Creativity in a results driven industry
Digital is an interesting medium. To many it is seen as creative, cutting edge and innovative, yet in the background it is providing us with data and insight like no other advertising or information channel.
The problem is that these two areas don’t really go together as so much knowledge to what is happening behind the scenes, has the result of sanitising things. Practicality, usability and accessibility can overcome the outlandish and absurd. Notoriety is good but doesn’t necessary pay immediate dividends, and in the instant web world isn’t therefore measurable.
Such sanitisation isn’t confined to just digital. We’ve seen this in car design as aerodynamics and manufacturing techniques homogenise the look and feel across the major manufacturers. In effect we’ve both polished off all the sharp edges to create something that may work much better but doesn’t leave any creative elements to chance or design for design sake.
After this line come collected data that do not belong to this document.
-- ==== Sys2Proof/Machine/LineMap.lean ====
section
/-!
DEFINITION. Machine/LineMap.lean: the noise census, the map builder, rebuilds and offers (07), and PLEAT_START (05
R112). Powers are natural numbers in units of 2^-64 of a full-scale tone in its bin; levels are in 0.25 dB of dBFS.
-/

namespace Sys2Proof.Machine

open Sys2Proof

/-! ## Powers and levels -/

/-- The unit of power: I and Q have 24 bits (06 R121), and a full-scale tone reads 2^23 (log entry 198). -/
def fullScale : Nat := 2 ^ 46

/-- Power num / den is at least `q` quarter dB above full scale: exactly, in whole numbers. -/
def levelAtLeast (num den : Nat) (q : Int) : Bool :=
  if 0 ≤ q then decide ((den * fullScale) ^ 40 * 10 ^ q.toNat ≤ num ^ 40)
  else decide ((den * fullScale) ^ 40 ≤ num ^ 40 * 10 ^ (-q).toNat)

/-- The greatest level in quarter dB at or below a power, by bisection from -1024. -/
def levelFloor (num den : Nat) : Int :=
  let n : Nat := (List.range 11).foldl (fun (a : Nat) (i : Nat) =>
    let b : Nat := a + 2 ^ (10 - i)
    if levelAtLeast num den ((b : Int) - 1024) then b else a) 0
  (n : Int) - 1024

/-- A power in quarter dB. The rounding is not stated (log entry 22): the level below or the level above, by a free
value, unless the power is 0 or exactly a level. -/
def State.level (s : State) (k num den : Nat) : Int :=
  let q := levelFloor num den
  let exact := decide ((den * fullScale) ^ 40 * 10 ^ q.toNat = num ^ 40 * 10 ^ (-q).toNat)
  if num = 0 ∨ exact = true then q else q + s.draw k 2

/-! ## The census (07 R143 to R145) -/

/-- The average of pleat p, group g. -/
def LinePort.avg (p : LinePort) (pl g : Nat) : Option Int := (p.cell (pl * 80 + g)).avg

/-- The average of pleat p, group g as it stood at an instant. -/
def LinePort.avgAtTime (p : LinePort) (t pl g : Nat) : Option Int :=
  match p.olds.reverse.find? fun o => decide (t < o.1) with
  | some o => tget? o.2 (pl * 80 + g)
  | none => p.avg pl g

/-- The earliest preamble start of a candidate or reception on a port. -/
def State.oldestHeard (s : State) (n : Nat) : Option Nat :=
  ((s.lp n).slots.flatMap fun e => e.2.cands.map (·.start) ++ (e.2.rx.map fun r => r.cand.start).toList).foldl
    (fun a v => some (match a with
      | none => v
      | some w => min v w)) none

/-- The averages that a port has, as they have stood until `t`, before those of earlier times that a frame in progress needs; a frame
takes those at its data start (07 R151). -/
def State.keepAvgs (s : State) (n t : Nat) : List (Nat × Tab Int) :=
  let p := s.lp n
  (t, p.cells.filterMap fun e => e.2.avg.map fun v => (e.1, v)) :: (match s.oldestHeard n with
    | some k => p.olds.filter fun o => decide (k + 20480000 < o.1)
    | none => [])

/-- Two mean powers added. -/
def addPower (a b : Nat × Nat) : Nat × Nat := (a.1 * b.2 + b.1 * a.2, a.2 * b.2)

/-- The largest of some mean powers. -/
def topPower (l : List (Nat × Nat)) : Nat × Nat := l.foldl (fun a b => if a.1 * b.2 < b.1 * a.2 then b else a) (0, 1)

/-- The average of a cell's last 8 cycle values within 64 included cycles: the largest is dropped, the rest are averaged
in linear power; with fewer than 2 the previous average stays (07 R145). -/
def State.cellAvg (s : State) (ord : Nat) (c : Cell) : Cell :=
  let vals := lastN 8 (c.vals.filter fun v => decide (ord < v.1 + 64))
  if vals.length < 2 then { c with vals := vals }
  else
    let ps := vals.map (·.2)
    let sum := (ps.erase (topPower ps)).foldl addPower (0, 1)
    { vals := vals, avg := some (s.level 300 sum.1 (sum.2 * (ps.length - 1))) }

/-- An included cycle ends (07 R144, R145): its values enter the cells, and every average is formed anew. -/
def State.includeCycle (s : State) (n : Nat) : State :=
  let p := s.lp n
  let ord := p.ordinal + 1
  let cells := p.cycle.foldl (fun cs e => tmod { vals := [], avg := none } cs e.1 fun c =>
    { c with vals := c.vals ++ [(ord, e.2)] }) p.cells
  let olds := s.keepAvgs n s.now
  s.setLp n { p with ordinal := ord, cells := cells.map fun e => (e.1, s.cellAvg ord e.2), cycle := p.ahead, ahead := [], olds := olds }

/-- A bin that a transmission of the port's own keeps out of the census at an instant (07 R143). -/
def State.ownBin (s : State) (n t bin : Nat) : Bool :=
  (s.lp n).slots.any fun e =>
    let x := e.2
    let sends := match x.tx with
      | some y => decide (y.start ≤ t)
      | none => false
    (sends || (decide (x.sent ≤ t) && decide (0 < x.quiet) && decide (t < x.quiet + 2 * ms))) &&
      decide (s.reg F.plxLsRegionLo n e.1 ≤ bin + 2) && decide (bin ≤ s.reg F.plxLsRegionHi n e.1 + 2)

/-- The centre of an output: its instant less the channelizer's delay (06 R121, 07 R143). -/
def outCentre (o : ChanOut) : Nat := o.time - 2560000

/-- The base and rate class of the slot in which a frame that is heard is at `t`: the preamble, the delimiter and the slots of BASIC
and ROBUST at HOME, those of MAP as its layout has them (06 R128, 07 R149). -/
def State.slotHeard (s : State) (n m start : Nat) (mode : Option Nat) (syms : Nat) (map : List Nat) (d : Int) (t : Nat) :
    Option (Nat × Nat) :=
  if t < start then none
  else if mode = some 0 ∧ start + 20480000 ≤ t then
    if map.isEmpty then none
    else ((s.dataLayout n m start 0 syms map d).slots.find? fun x => decide (x.start ≤ t) && decide (t < x.start + x.len)).map
      fun x => (x.base, x.k)
  else some (s.reg F.plxLsTxHome n m, 1)

/-- The slots in which the candidates and the reception of a link are at an instant: base and rate class. A MAP candidate is taken
under the first layout that it is tried under. -/
def State.slotsHeard (s : State) (n m t : Nat) : List (Nat × Nat) :=
  let x := s.ls n m
  let map := ((x.offer.map (·.map)).toList ++ x.map.toList).head?
  (x.cands.filterMap fun c => s.slotHeard n m c.start c.mode 36 (mapEntries map) 0 t) ++
    ((x.rx.bind fun r => s.slotHeard n m r.cand.start (some r.head.mode) (4 * r.head.octets) (mapEntries r.map) r.delta t)).toList

/-- The link slots that hear a frame at an output's centre, the tone decided for their current slot, which is one of its four, and its
rate class (07 R143). -/
def State.heardTones (s : State) (n : Nat) (o : ChanOut) : List (Nat × Nat × Nat) :=
  o.decided.filterMap fun (m, tone) =>
    ((s.slotsHeard n m (outCentre o)).find? fun b => (fourTones b.1 b.2).contains tone).map fun b => (m, tone, b.2)

/-- A bin that a candidate or reception keeps out of the census: it lies in the slot's region within k of the tone decided for the
current slot (07 R143). -/
def State.heardBin (s : State) (n : Nat) (heard : List (Nat × Nat × Nat)) (bin : Nat) : Bool :=
  heard.any fun (m, tone, k) =>
    decide (s.reg F.plxLsRegionLo n m ≤ bin) && decide (bin ≤ s.reg F.plxLsRegionHi n m) && decide (tone ≤ bin + k) &&
      decide (bin ≤ tone + k)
I believe the aim for good designers is to instil personality and creativity into their work, but give true consideration in ensuring that the appropriate hooks for statistical data to support their actions are present.
Standard web analytics will only provide the views, funnels and the user browsing behaviour. They don’t measure enjoyment, pleasure of form, the ‘LOL’ moments, good typography or brand love. They don’t provide site owners with the knowledge of whether a little bit of conscious has gone over to their brand and loyalty increased.
So you need to provide additional hooks such as user generated content, social monitoring and ratings to further emphasis the importance of the work. Put the work up to critical acclaim and try to get a ground swell of approval.
This way we can maintain the advantage that analytics can provide, but allow a larger degree of individualism. Designers can apply a bit more risk and personal contribution in this results driven yet creative industry. Think Philippe Starck does web design.